Wiltse also expressed interest in testing a new de-icer the village plans to use next winter, Cargill’s ClearLane. It’s a sodium chloride-based de-icer claimed to be anti-corrosive and better for the environment than traditional road salt. In March, village Department of Public Works Superintendent Brad Hathaway said the state uses ClearLane, mostly around lakes and streams in a number of towns, including the Lake George area. Hathaway plans to make ClearLane 25 percent of the village’s salt purchase for next year. The de-icer the village tested out this past winter, Street Treat, did not work as well as expected, and the village will not use it in the future.

As for suspended solids, the Feb. 25 testing showed the Main Street side of the lake, where hydro-dynamic separating units are in place, had milligram-per-liter numbers not nearly as high as the southeast shore. But the March 9 readings told a different story, as total suspended solid numbers spiked up.

“Because we had so many melt events throughout the winter, we don’t know what the cause of that was,” Wiltse said.

Randall asked for a reference for an ideal total suspended solid number, and Wiltse pointed to the natural inlet at the northeast corner of the lake, which reported a reading of 0 to 50 milligrams per liter on March 9, compared to some readings of more than 1,200 milligrams per liter toward the north part of Main Street and on the south shore.

Mirror Lake Watershed Association President Bill Billerman, in attendance at the meeting, asked Randall about the scheduled cleanings of the vortex units.
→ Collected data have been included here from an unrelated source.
/-- Group 1 of ranks 0 and 1, this module (bib 5) rank `self`, epoch 2, wait_us 9; the other member has bib 6. -/
def grp1 (s : State) (self : Nat) : State :=
  ((((((((s.put F.HUB_ID_BIB_bib 0 5).stH 0x40 4 2).stH 0x48 4 2).stH 0x4C 2 self).stH 0x4E 2 0x0102).stH 0x50 8 0x1000).stH 0x6C 4 9).stH
    (0x1000 + 16 * self) 4 5).stH (0x1000 + 16 * (1 - self)) 8 (6 + 2 ^ 32)
/-- A step list of one U32_MAX of two words, from 0x3000 to 0x3800. -/
def redS (self : Nat) : State :=
  grp1 (({ atStep 3 with lap := { (atStep 3).lap with list := 0x2000 } }.stH 0x2000 32
    (0x3800 * 2 ^ 128 + 0x3000 * 2 ^ 64 + 2 * 2 ^ 32 + 2 ^ 16 + 2 ^ 8 + 4)).stH 0x3000 8 (7 + 3 * 2 ^ 32)) self
theorem test_reduction_hurdle : (redS 1).live = true ∧ (redS 1).lap.step = 3 ∧ (redS 1).red.phase = 0 ∧ (redS 1).backwardDone = true ∧ ((redS 1).segRead 0 0).isSome = true ∧
    let t := run .reductionHurdle (redS 1)
    t.lap.step = 4 ∧ t.red.phase = 1 ∧ t.red.segs.head? = (redS 1).segRead 0 0 ∧ t.get F.GRP_RED_STATE_running 0 = 1 := by decide +kernel
theorem test_reduction_stops : let s := (redS 1).stH 0x2000 1 12
    s.live = true ∧ s.lap.step = 3 ∧ s.red.phase = 0 ∧ s.backwardDone = true ∧ s.segRead 0 0 = none ∧ (run .reductionHurdle s).red.stop = some 0 ∧ (run .reductionHurdle s).get F.GRP_STATUS_code 0 = 6 := by
  decide +kernel
def redL (self : Nat) : State := run .reductionHurdle (redS self)
theorem test_segment_waits : (redL 0).live = true ∧ (redL 0).red.phase = 1 ∧ ((redL 0).red.segs.map (fun k => (k.up, k.group))) = [(false, 1)] ∧
    slFind (redL 0).waits (redWaiter 1 0) = none ∧ (redL 0).segWindow = [0] ∧ ((redL 0).red.segs.map (fun k => (redL 0).segMissing k 0)) = [[1]] ∧
    (run (.segmentCombine 0) (redL 0)).red = (redL 0).red ∧
    (slFind (run (.segmentCombine 0) (redL 0)).waits (redWaiter 1 0)).isSome = true := by decide +kernel
theorem test_segment_combines : (redL 1).live = true ∧ (redL 1).red.phase = 1 ∧ ((redL 1).red.segs.map (fun k => k.up)) = [false] ∧ (redL 1).segWindow = [0] ∧ ((redL 1).red.segs.map (fun k => (redL 1).segMissing k 0)) = [[]] ∧
    ((run (.segmentCombine 0) (redL 1)).red.segs.map (fun k => k.up)) = [true] := by decide +kernel
theorem test_segment_root : let i : RedIn := { group := 1, seg := 0, rank := 1, elem0 := 0, data := toBytes 8 (9 + 2 ^ 32) }
    let s := { redL 0 with red := { (redL 0).red with inp := [i] } }
    (run (.segmentCombine 0) s).ldH 0x3800 8 = 9 + 3 * 2 ^ 32 := by decide +kernel
theorem test_reduction_late : (redL 0).segWindow[0]? = some 0 ∧ ((redL 0).red.segs[0]?.map (fun k => (k.group, (redL 0).segMissing k 0))) = some (1, [1]) ∧ (redL 0).red.late = false ∧ (redL 0).grpF 1 44 4 ≠ 0 ∧
    (run (.reductionLate 0 1) (redL 0)).red = { (redL 0).red with late := true } ∧
    (run (.reductionLate 0 1) (redL 0)).get F.GRP_STATUS_code 0 = 4 := by decide +kernel
/-- The first gate step has its result. -/
def gated : State :=
  { grp1 (atStep 4) 0 with gates := some (1, 1), lap := { (atStep 4).lap with gate1 := List.replicate 80 1, limit := 1 } }
theorem test_gate_hurdle : gated.lap.step = 4 ∧ 1 ∉ gated.mbr.noVote ∧ gated.allClus = [c0] ∧ gated.lap.gate1 ≠ [] ∧ gated.lap.voted = false ∧
    gated.red.phase = 0 ∧ gated.cluGo c0 = true ∧ gated.gates = some (1, 1) ∧
    let t := run (.gateHurdle c0) gated
    (t.clu c0).atGate = true ∧ t.lap.voted = true ∧ t.lap.step = 5 ∧ t.red.phase = 3 ∧
    t.get F.CLU_SEQ_STATUS_phase (cluU c0) = 4 := by decide +kernel
theorem test_gate_limit : gated.live = true ∧ gated.lap.voted = false ∧ gated.lap.joined = false ∧ gated.lap.limit ≠ 0 ∧
    bit gated.lap.reasons 5 = false ∧ gated.lap.b + 1000 * gated.lap.limit ≤ gated.ns ∧ gated.lap.gate1 ≠ [] ∧
    bit (run .gateLimit gated).lap.reasons 5 = true ∧ ((run .gateLimit gated).clu c0).abandoned = true := by decide +kernel
/-- The second gate step's result: reasons r, policy w, time 6,000, tail 2 us. -/
def judged (r w : Nat) : State :=
  let cfg := toBytes 16 0 ++ toBytes 4 w ++ toBytes 4 0x3F800000 ++ toBytes 4 0 ++ toBytes 4 2
  let w := toBytes 1 r ++ [0, 0, 0] ++ toBytes 4 0 ++ toBytes 8 6000 ++ cfg ++ cfg.map (fun b => ~~~b)
  { atStep 5 with lap := { (atStep 5).lap with gate2 := w, heatsTaken := 2 } }
theorem test_verdict_commit : (judged 0 0).live = true ∧ (judged 0 0).lap.step = 5 ∧ (judged 0 0).lap.gate2 ≠ [] ∧ verdictReasons (judged 0 0).lap.gate2 = 0 ∧
    let t := run .verdict (judged 0 0)
    t.get F.GRP_LAP_VERDICT_outcome 0 = 0 ∧ t.lap.step = 6 ∧ t.lap.gscale = 0x3F800000 ∧
    t.get64 R.PCR_SPT_CMP_LO R.PCR_SPT_CMP_HI 0 = 8000 ∧ t.get F.PCR_SPT_CTRL_arm 0 = 1 := by decide +kernel
theorem test_verdict_replay : verdictOutcome 1 0 0 = 1 ∧ (run .verdict (judged 1 0)).lap.step = 0 ∧
    (run .verdict (judged 1 0)).lap.replay = true ∧ (run .verdict (judged 4 1)).get F.GRP_LAP_VERDICT_outcome 0 = 1 ∧
    (run .verdict (judged 1 0)).lap.lam = 3 := by decide +kernel
theorem test_verdict_skip : (run .verdict (judged 1 1)).get F.GRP_LAP_VERDICT_outcome 0 = 2 ∧ (run .verdict (judged 1 1)).lap.lam = 4 ∧
    (run .verdict (judged 1 1)).lap.pi = 10 ∧ (run .verdict (judged 1 1)).get F.GRP_LAP_VERDICT_reasons 0 = 1 := by decide +kernel
/-- An update plan of one element; master 2.0, gradient 1.0; the descriptor has learning rate 0.5. -/
def plan1 : OptPlan :=
  { grad := 0x100, p0 := 0x200, p1 := 0x300, m0 := 0x400, m1 := 0x500, v0 := 0x600, v1 := 0x700, tp := 1, tm := 2, tv := 3, count := 1,
    cols := 1, first := 0, bufG := 0x8000, bufP := 0x8100, bufM := 0x8200, bufV := 0x8300 }
def optS : State :=
  (({ atStep 6 with lap := { (atStep 6).lap with gscale := 0x3F800000 } }.stH 0x100 4 0x3F800000).stH 0x200 4 0x40000000).st
    (poolAt c0 4) 4 0x3F000000
/-- Whether a kernel's copy meets the conditions of the statement about OPTIMIZER. -/
theorem test_optimizer_copies : ∀ out m, m ∈ planMoves plan1 (optFmts 0) 0 false out → optS.moveOk m := by
  intro out; cases out <;> (unfold State.moveOk; decide +kernel)
theorem test_optimizer : optS.lap.step = 6 ∧ optS.get F.GRP_LAP_VERDICT_bank 0 = 0 ∧ optS.cluGo c0 = true ∧ optS.snapHolds = false ∧ optBad ((optS.st (poolAt c0 40) 4 0x3F800000).ldBytes (poolAt c0 0) 64) = false ∧
    (run (.optimizer c0 0 plan1) optS).ld 0x300 4 = 0x3FC00000 ∧ (run (.optimizer c0 0 plan1) optS).ld 0x500 4 = 0x3F800000 ∧
    (run (.optimizer c0 0 plan1) optS).ld 0x200 4 = 0x40000000 := by decide +kernel
theorem test_optimizer_reserved : let s := optS.st (poolAt c0 0) 1 2
    s.cluGo c0 = true ∧ s.lap.step = 6 ∧ s.snapHolds = false ∧ optBad ((s.st (poolAt c0 40) 4 0x3F800000).ldBytes (poolAt c0 0) 64) = true ∧
    (run (.optimizer c0 0 plan1) s).get F.CLU_SEQ_STATUS_stop (cluU c0) = 7 ∧ (run (.optimizer c0 0 plan1) s).ld 0x300 4 = 0 ∧
    (run (.optimizer c0 0 plan1) s).ld (poolAt c0 40) 4 = 0x3F800000 := by decide +kernel
def updated : State := { atStep 6 with lap := { (atStep 6).lap with optDone := true } }
theorem test_commit : updated.live = true ∧ updated.lap.lamSet = false ∧ updated.optOver = true ∧ run .commit (atStep 6) = atStep 6 ∧ let t := run .commit updated
    t.get F.GRP_LAP_VERDICT_bank 0 = 1 ∧ t.lap.lam = 4 ∧ t.lap.step = 7 := by decide +kernel
/-- Cluster 0 is due to copy its scale table of one entry to its mirror at HBM address 0x9000. -/
def mirrS : State :=
  (({ atStep 7 with img := { mirrors := [(0, 0x9000)] } }.setClu c0 { mirrorPend := true }).put F.CLU_SCALE_CFG_entries (cluU c0) 1).st
    (poolAt c0 0) 4 0x12345678
theorem test_mirror_copy : 7 ≤ mirrS.lap.step ∧ (mirrS.clu c0).mirrorPend = true ∧ mirrS.cluOn c0 = true ∧ mirrS.mirrorAt c0 = some 0x9000 ∧ mirrS.mirrorBytes c0 = toBytes 64 0x12345678 ∧
    (run (.clusterMirrorCopy c0) mirrS).ldH 0x9000 64 = 0x12345678 ∧ ((run (.clusterMirrorCopy c0) mirrS).clu c0).mirrorPend = false := by
  decide +kernel
theorem test_end_of_lap : (atStep 8).cluGo c0 = true ∧ (atStep 8).img.waiting = none ∧ ((run (.endOfLap c0) (atStep 8)).clu c0).ended = true ∧
    (run (.endOfLap c0) (atStep 8)).lap.step = 0 ∧
    (run (.endOfLap c0) { atStep 8 with flt := { (atStep 8).flt with cluMap := [(0, [0, 1])] } }).lap.step = 8 := by decide +kernel
theorem test_wait_item : base.cluGo c0 = true ∧ slFind base.waits (cluWaiter c0 0) = none ∧ base.waitMet c0 (.copyList 0) = false ∧ (base.setClu c0 { copiesDone := 1 }).waitMet c0 (.copyList 0) = true ∧
    ((slFind (run (.waitItem c0 (.copyList 0)) base).waits (cluWaiter c0 0)).map (fun w => w.what)) = some 8 ∧
    (run (.waitItem c0 (.copyList 0)) (base.setClu c0 { copiesDone := 1 })).waits = [] := by decide +kernel
theorem test_resume : let s := base.put F.CLU_SEQ_STATUS_stop (cluU c0) 8
    s.cluOn c0 = true ∧ (s.core k0).lastingPend = false ∧ (s.core (coreNo c0 1)).lastingPend = false ∧ (s.clu c0).heldItem = none ∧
    s.goodCores c0 = [k0, coreNo c0 1] ∧ (run (.cluSeqResume c0) s).get F.CLU_SEQ_STATUS_stop (cluU c0) = 0 ∧
    (run (.cluSeqResume c0) (s.setCore k0 { lastingPend := true })).get F.CLU_SEQ_STATUS_code (cluU c0) = 2 ∧
    (run (.cluSeqResume c0) (s.setCore k0 { lastingPend := true })).get F.CLU_SEQ_STATUS_stop (cluU c0) = 8 := by decide +kernel
theorem test_abandon : let t := run (.cluSeqAbandon c0) arrRun
    (t.clu c0).abandoned = true ∧ (t.clu c0).atGate = true ∧ t.get F.CLU_SEQ_STATUS_stop (cluU c0) = 9 ∧ (t.core k0).runs = [] := by
  decide +kernel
Randall said they are cleaned periodically.

Wiltse also reported higher-than-expected phosphorous numbers for the lake, but said the phosphorous is currently bound to the lake’s sand and sediment, which helps prevent algae blooms.

“If you look on the second day (of testing), (there were) 6,200 micrograms per liter (of phosphorous), and the ambient concentration of Mirror Lake is 4 – so over 1,000 times higher,” Wiltse said. “We think this might be coming from the sand that’s put down.

“Sand has a lot of bound inorganic phosphorous with it, so getting that diverted away is going to be good,” he added. “And because it’s bound so tightly to the sand and we are not seeing algae blooms in Mirror Lake, we think a lot of that is staying bound to the sand.”

Wiltse said the association is compiling all data on Mirror Lake dating back to the 1970s, to combine with the past two years of “intense” monitoring. For the first time this summer, the bottom portions of the lake will be tested, and in the future, the association would like to measure discharge of stormwater locations as well as concentration.